Twice more he rapped before the door opened a scant half-inch, and the eyes of the manicurist appraised him carefully before opening the door and allowing him to slip into the apartment.

“Well,” he asked, “everything all right?”

She indicated the bound form which lay on the bed.

“Everything’s all right except Ethel,” she said. “I’m certainly having my troubles with that girl.”

“Have to pillow her?” he asked.

“I’ll tell the world,” she said. “My, but that girl’s got a disposition.”

“What happened in the next apartment? Did the police come?”

“I’ll say they came. They went through the apartment and took a lot of photographs. The newspaper men came and shot flashlights. There were people tramping up and down the corridor until it sounded like a small army on the march. After a while they went away.”

“How long ago?”

“Just about half an hour.”

Crowder took a small gimlet from his pocket and bored a hole in the panel of the apartment door.
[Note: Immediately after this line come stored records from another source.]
/-! ### Edges and curtains (R234, R235) -/

/-- State of a channel as the sequencer sees it; a synchronised standby takes the active's (R235, R371). -/
def fieldState (c : Core) (u : Nat) : Nat :=
  if standbyIn c then
    match c.twin.input with
    | some (_, f) => tget 0 f.field u
    | none => 3
  else match c.fld.frame with
    | some f => stateIn f u
    | none => 3

/-- Source code of source `i` (0 to 3 edges, 4 to 7 curtains) of a portal. -/
def sourceOf (m : Image) (p i : Nat) : Nat := obN m p (28 + i) 1

/-- A source is actuated or interrupted (R234). -/
def sourceOn (c : Core) (p i : Nat) : Bool :=
  let s := sourceOf (cfgOf c) p i
  let pol := bitOf (obN (cfgOf c) p 27 1) i
  if s < 144 then
    let v := fieldState c s
    if 2 ≤ v then true else decide (v = b2n pol)
  else if s < 156 then
    let x := 3 * p + (s - 144) / 4
    (linkAt c x).fault == 1 || tbit (obAt c p).liVal (s - 144) == pol
  else false

/-- The edges of a portal are masked (R234). -/
def edgesMasked (c : Core) (p : Nat) : Bool :=
  let l := leafAxes (cfgOf c) p
  !l.isEmpty && l.all fun x => decide (posNow c x ≤ 256 * (obN (cfgOf c) p 24 2 : Int))

/-- OBST_EDGE (R226). -/
def edgeBit (c : Core) (p : Nat) : Bool := !edgesMasked c p && [0, 1, 2, 3].any (sourceOn c p)
/-- OBST_CURTAIN (R226). -/
def curtainBit (c : Core) (p : Nat) : Bool := [4, 5, 6, 7].any (sourceOn c p)

/-- EDGE_WIRE once per change into the open-wire band (R228). -/
def edgeWires (c : Core) : Core :=
  (List.range 96).foldl (fun c k =>
    let s := sourceOf (cfgOf c) (k / 8) (k % 8)
    let wire := axesOf (cfgOf c) (k / 8) ≠ 0 && decide (s < 144) && fieldState c s == 2
    let was := tbit (obAt c (k / 8)).wire (k % 8)
    let c := modOb (k / 8) (fun o => { o with wire := tset false o.wire (k % 8) wire }) c
    if wire && !was then event 0x051 0x06 [k / 8, s] c else c) c

/-- The local inputs of axis `x` after a VALID frame, filtered over LI_FILT frames (R234). -/
def localInputs (x : Nat) (c : Core) : Core :=
  let n := obN (cfgOf c) (x / 3) 26 1
  let li := (axAt c x).up.li
  [0, 1, 2, 3].foldl (fun c l =>
    let k := 4 * (x % 3) + l
    modOb (x / 3) (fun o =>
      let v := bitOf li l
      let q := if tbit o.liCand k == v then tget 0 o.liCnt k + 1 else 1
      { o with
        liCand := tset false o.liCand k v
        liCnt := tset 0 o.liCnt k (min q 256)
        liVal := if n ≤ q then tset false o.liVal k v else o.liVal }) c) c

/-! ### The drawn-through check (R236) -/

/-- The lock limit in ms (R236, R242). -/
def lockLimit (c : Core) (p : Nat) : Nat :=
  let m := cfgOf c
  let l := tget 0 c.nv.lBase p
  let mx := obN m p 42 2
  if baseValid c p 1 && l ≠ 0 then min (l - 1 + obN m p 40 2) mx else mx

/-- The conditions of R236 for the condition vector of the next tick, from the feedback up to this one; the ticks with a leaf above
DRAWN_POS count whether the lock window is open or not. -/
def drawnTest (p : Nat) (c : Core) : Core :=
  let m := cfgOf c
  let o := obAt c p
  let far := (leafAxes m p).find? fun x => decide (256 * (obN m p 38 2 : Int) < (axAt c x).x)
  let n := if far.isSome then o.drawnCnt + 1 else 0
  let c := modOb p (fun o => { o with drawnCnt := min n 256 }) c
  match o.winOpen with
  | none => c
  | some t =>
    let late := obN m p 36 1 != 255 && o.lockAt.isNone && decide (lockLimit c p * 1000 < (c.seq.now + 1 - t) * 125)
    let ms := (c.seq.now + 1 - t) / 8
    let waits := c.seq.due.any fun d => match d with
      | .drawn q _ _ => q == p
      | _ => false
    if o.drawn || o.blank || waits then c
    else match far with
      | some x =>
        if obN m p 37 1 ≤ n then { c with seq.due := c.seq.due ++ [.drawn p x ms] }
        else if late then { c with seq.due := c.seq.due ++ [.drawn p 0xFF ms] } else c
      | none => if late then { c with seq.due := c.seq.due ++ [.drawn p 0xFF ms] } else c

/-- OBST_DRAWN is set (R228, R236). -/
def takeDrawn (p x ms : Nat) (c : Core) : Core :=
  if blanked c p || (obAt c p).drawn then c
  else obstEvent p 68 (if x = 0xFF then 0xFF else x) ms (modOb p (fun o => { o with drawn := true }) c)

/-- OBST_DRAWN (R236). -/
def execObstDrawn (p : Fin 12) (s : State) : Host.Outcome State Fault Refusal :=
  .next (match s.core.seq.due.findSome? fun d => match d with
      | .drawn q x ms => if q = p then some (x, ms) else none
      | _ => none with
    | some (x, ms) => { s with core := takeDrawn p x ms { s.core with seq.due := s.core.seq.due.erase (.drawn p x ms) } }
    | none => s)

/-! ### Moves as learning and clean moves (R238 to R241) -/

/-- Learning is armed for a direction: the operation still runs (R238, R240). -/
def armedFor (c : Core) (p d : Nat) : Bool :=
  match (obAt c p).opSlot with
  | some k => running c k 0x40 && pbit (obAt c p).armed d
  | none => false

/-- A portal's master starts from a START_MOVE: what R238 asks of it. -/
def moveBegins (p cls entry k : Nat) (slow : Bool) (c : Core) : Core :=
  modOb p (fun o => { o with
    mvDir := if cls = 2 then some 0 else if cls = 1 then some 1 else none
    mvClean := decide (entry = 0) && !slow
    mvK1 := decide (k = 256)
    mvDone := false
    mvSum := []
    mvCnt := [] }) c

/-- A signed 16-bit value of a curve (R237); a value beyond its range is left open (log 5). -/
def curveVal (v : Int) : Int := if -32768 ≤ v && v < 32768 then v else (Config.beyond16 v).toInt

/-- Adaptation of one bin (R237, R241): the new value, and whether it was clamped. -/
def adaptBin (r b mean : Int) (sh drift : Nat) : Int × Bool :=
  let v := b + (mean - b).tdiv (2 ^ sh)
  let w := clampI (r - drift) (r + drift) v
  (curveVal w, w != v)

/-- BASELINE_ADAPT (R241). -/
def adapt (p d : Nat) (c : Core) : Core :=
  let m := cfgOf c
  let o := obAt c p
  let sh := obN m p 15 1
  if sh = 0 || degradedAt c p then c
  else
    let (c, cl) := o.mvCnt.foldl (fun (r : Core × Bool) e =>
      let key := binKey p d 0 0 + e.1
      let mean := roundDiv (tget 0 o.mvSum e.1) e.2
      let (v, k) := adaptBin (tget 0 r.1.nv.curveR key) (tget 0 r.1.nv.curveB key) mean sh (obN m p 22 2)
      ({ r.1 with nv.curveB := tset 0 r.1.nv.curveB key v }, r.2 || k)) (c, false)
    if cl then raise 0x402 255 0xFF (event 0x053 0x06 [p, d] c) else c

/-- A learning cycle is counted, or the move is discarded (R238 to R240). -/
def learnMove (p d : Nat) (ok : Bool) (c : Core) : Core :=
  let o := obAt c p
  if ok then
    let n := tget 0 o.learned d + 1
    let lock := if d = 1 then o.lockAt.bind fun k => o.winOpen.map fun t => (k - t) / 8 else none
    let c := modOb p (fun o => { o with
      learned := tset 0 o.learned d n
      discarded := tset 0 o.discarded d 0
      accSum := o.mvSum.foldl (fun t e => tmod 0 t (768 * d + e.1) (· + e.2)) o.accSum
      accCnt := o.mvCnt.foldl (fun t e => tmod 0 t (768 * d + e.1) (· + e.2)) o.accCnt
      lockSum := o.lockSum + lock.getD 0
      lockCnt := o.lockCnt + b2n lock.isSome }) c
    if n = o.cycles then { c with seq.due := c.seq.due ++ [.baseline p (d == 1)] } else c
  else
    let n := tget 0 o.discarded d + 1
    let c := modOb p (fun o => { o with discarded := tset 0 o.discarded d n }) c
    if n = 8 then { c with seq.due := c.seq.due ++ [.learnAbort p (d == 1)] } else c

/-- A move is judged: an opening at MOVE_DONE, a closing when its lock window closes, any other when the next
START_MOVE takes effect (R238, R241). -/
def judgeMove (p : Nat) (reached : Bool) (c : Core) : Core :=
  let o := obAt c p
  match o.mvDir with
  | none => c
  | some d =>
    let clean := reached && o.mvClean
    let c := if armedFor c p d then learnMove p d (clean && o.mvK1) c
      else if clean then adapt p d c else c
    modOb p (fun o => { o with mvDir := none, mvSum := [], mvCnt := [] }) c

/-- The estimator takes a condition vector (R236, R238): the lock window opens, the lock time ends, a bit of 64 to
69 spoils a move, and an opening is judged at MOVE_DONE. -/
def watchVector (p : Nat) (any : Bool) (c : Core) : Core :=
  let h := chAt c p
  let m := cfgOf c
  let c := if any then modOb p (fun o => { o with mvClean := false }) c else c
  let c := if h.moveDone then modOb p (fun o => { o with mvDone := o.mvDir.isSome }) c else c
  let c := if h.moveDone && (msAt c p).cls = 1 && (obAt c p).winOpen.isNone then
      modOb p (fun o => { o with winOpen := some c.seq.now, lockAt := none }) c else c
  let sp := obN m p 36 1
  let c := if (obAt c p).winOpen.isSome && (obAt c p).lockAt.isNone && sp < 16 && h.cv.getLsbD (32 + sp) then
      modOb p (fun o => { o with lockAt := some c.seq.now }) c else c
  if h.moveDone && (obAt c p).mvDir = some 0 then judgeMove p true c else c

/-- A START_MOVE takes effect (R226, R227, R236): the move before it is judged, the lock window closes, the latched
bits clear, and blanking begins. -/
def startMoveBlanks (p : Nat) (c : Core) : Core :=
  let c := judgeMove p (obAt c p).winOpen.isSome c
  modOb p (fun o => { o with
    force := false, stall := false, stallDue := none, drawn := false, energy := false
    blank := true, blankTo := none
    winOpen := none, forceCnt := [], energyCnt := 0 }) c

/-- Blanking ends (R227): F_BLANK ticks after the master's start, or when its request has ended without a start. -/
def blankEnds (p : Nat) (c : Core) : Core :=
  let o := obAt c p
  let ms := msAt c p
  match o.blankTo with
  | some t => if t ≤ c.seq.now then modOb p (fun o => { o with blank := false, blankTo := none }) c else c
  | none =>
    let none_ := match ms.waiting with
      | some r => r.manual.isSome
      | none => ms.granted.isNone
    if o.blank && none_ then modOb p (fun o => { o with blank := false }) c else c

/-! ### Learning operations (R238 to R240) -/

/-- Means of the visited bins of one axis, ascending (R239). -/
def visited (o : ObstSt) (d a : Nat) : List (Nat × Int) :=
  (List.range 256).filterMap fun b =>
    let n := tget 0 o.accCnt (768 * d + 256 * a + b)
    if n = 0 then none else some (b, roundDiv (tget 0 o.accSum (768 * d + 256 * a + b)) n)

/-- The value of a bin from the visited ones (R239). -/
def fillBin (l : List (Nat × Int)) (b : Nat) : Int :=
  match (l.filter fun e => e.1 ≤ b).getLast?, l.find? fun e => decide (b ≤ e.1) with
  | some (i, v), some (j, w) => if i = j then v else v + roundDiv ((w - v) * ((b - i : Nat) : Int)) (j - i)
  | some (_, v), none => v
  | none, some (_, w) => w
  | none, none => 0

/-- The baseline of one axis is written (R239); an axis without a visited bin keeps its curves. -/
def writeCurve (p d a : Nat) (c : Core) : Core :=
  let l := visited (obAt c p) d a
  if l.isEmpty then c
  else (List.range 256).foldl (fun c b =>
    let v := curveVal (fillBin l b)
    let k := binKey p d a b
    { c with nv.curveR := tset 0 c.nv.curveR k v, nv.curveB := tset 0 c.nv.curveB k v }) c

/-- BASELINE_LEARNED (R239): the record of a direction is written; the operation completes when every named direction
is done. -/
def takeBaseline (p d : Nat) (c : Core) : Core :=
  if !armedFor c p d then c
  else
    let o := obAt c p
    let n := tget 0 o.learned d
    let c := [0, 1, 2].foldl (fun c a => writeCurve p d a c) c
    let lock := if o.lockCnt = 0 then 0 else (roundDiv o.lockSum o.lockCnt).toNat + 1
    let c := { c with
      nv.lBase := if d = 1 then tset 0 c.nv.lBase p lock else c.nv.lBase
      nv.valid := tset false c.nv.valid (p * 2 + d) true
      nv.learned := tset 0 c.nv.learned (p * 2 + d) n }
    let c := event 0x052 0x06 [p, d, n] c
    let c := modOb p (fun o => { o with armed := setBit o.armed d false }) c
    if (obAt c p).armed = 0 then
      finish (o.opSlot.getD 0) 0x00 0 (tget 0 o.learned 0 + tget 0 o.learned 1) 0 (modOb p (fun o => { o with opSlot := none }) c)
    else c

/-- BASELINE_LEARNED (R239). -/
def execBaselineLearned (p : Fin 12) (close : Bool) (s : State) : Host.Outcome State Fault Refusal :=
  .next (if s.core.seq.due.contains (.baseline p close) then
      { s with core := takeBaseline p (b2n close) { s.core with seq.due := s.core.seq.due.erase (.baseline p close) } }
    else s)

/-- Eight consecutive discards end the operation (R240). -/
def takeLearnAbort (p d : Nat) (c : Core) : Core :=
  if !armedFor c p d then c
  else finish ((obAt c p).opSlot.getD 0) 0x42 p 0 0 (modOb p (fun o => { o with armed := 0, opSlot := none }) c)

/-- LEARN_ABORT (R240). -/
def execLearnAbort (p : Fin 12) (close : Bool) (s : State) : Host.Outcome State Fault Refusal :=
  .next (if s.core.seq.due.contains (.learnAbort p close) then
      { s with core := takeLearnAbort p (b2n close) { s.core with seq.due := s.core.seq.due.erase (.learnAbort p close) } }
    else s)

/-- LEARN_BASELINE arms learning (R238); with no direction named it is done at once. A move under way in a direction that it names is
no learning cycle (log 26). -/
def learnDeliver (k : Nat) (d : Bytes) (c : Core) : Core :=
  let p := byteAt d 8
  let dirs := BitVec.ofNat 2 (byteAt d 9)
  if dirs = 0 then finish k 0x00 0 0 0 c
  else modOb p (fun o => { o with
    armed := dirs, cycles := byteAt d 10, opSlot := some k, learned := [], discarded := []
    accSum := [], accCnt := [], lockSum := 0, lockCnt := 0, mvDir := o.mvDir.filter fun e => !pbit dirs e }) c

/-- LEARN_BASELINE (R238). -/
def execLearnBaseline (slot : Fin 512) (s : State) : Host.Outcome State Fault Refusal :=
  .next { s with core := startOp slot 0x40 (learnDeliver slot) s.core }

end Sys2Proof.Machine
end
Then he left the door open, stepped across the corridor and bored a similar hole in the door of Ethel Peter’s apartment.

“What’s the big idea?” asked Trivia Monette.

“I’m acting on the theory,” Crowder told her, “that Ethel had the necklace hid in that apartment; that she had it hid so cleverly we couldn’t find it, and the police couldn’t find it. But I think there’s someone who knows where the necklace was hidden. That man is the partner and accomplice of Gentleman Jim Halmer.”

“You mean Ed Conway?” she asked.

He nodded.

“I knew,” she said, “that Ed Conway was pretty close to Jim Halmer. I didn’t know exactly what it was all about.”

“Conway,” said Bob Crowder, “is the man who helps him pull most of his jobs. He was mixed in on this Belman necklace business somewhere.”

“Well,” she said, “what does all that mean when it’s translated into English?”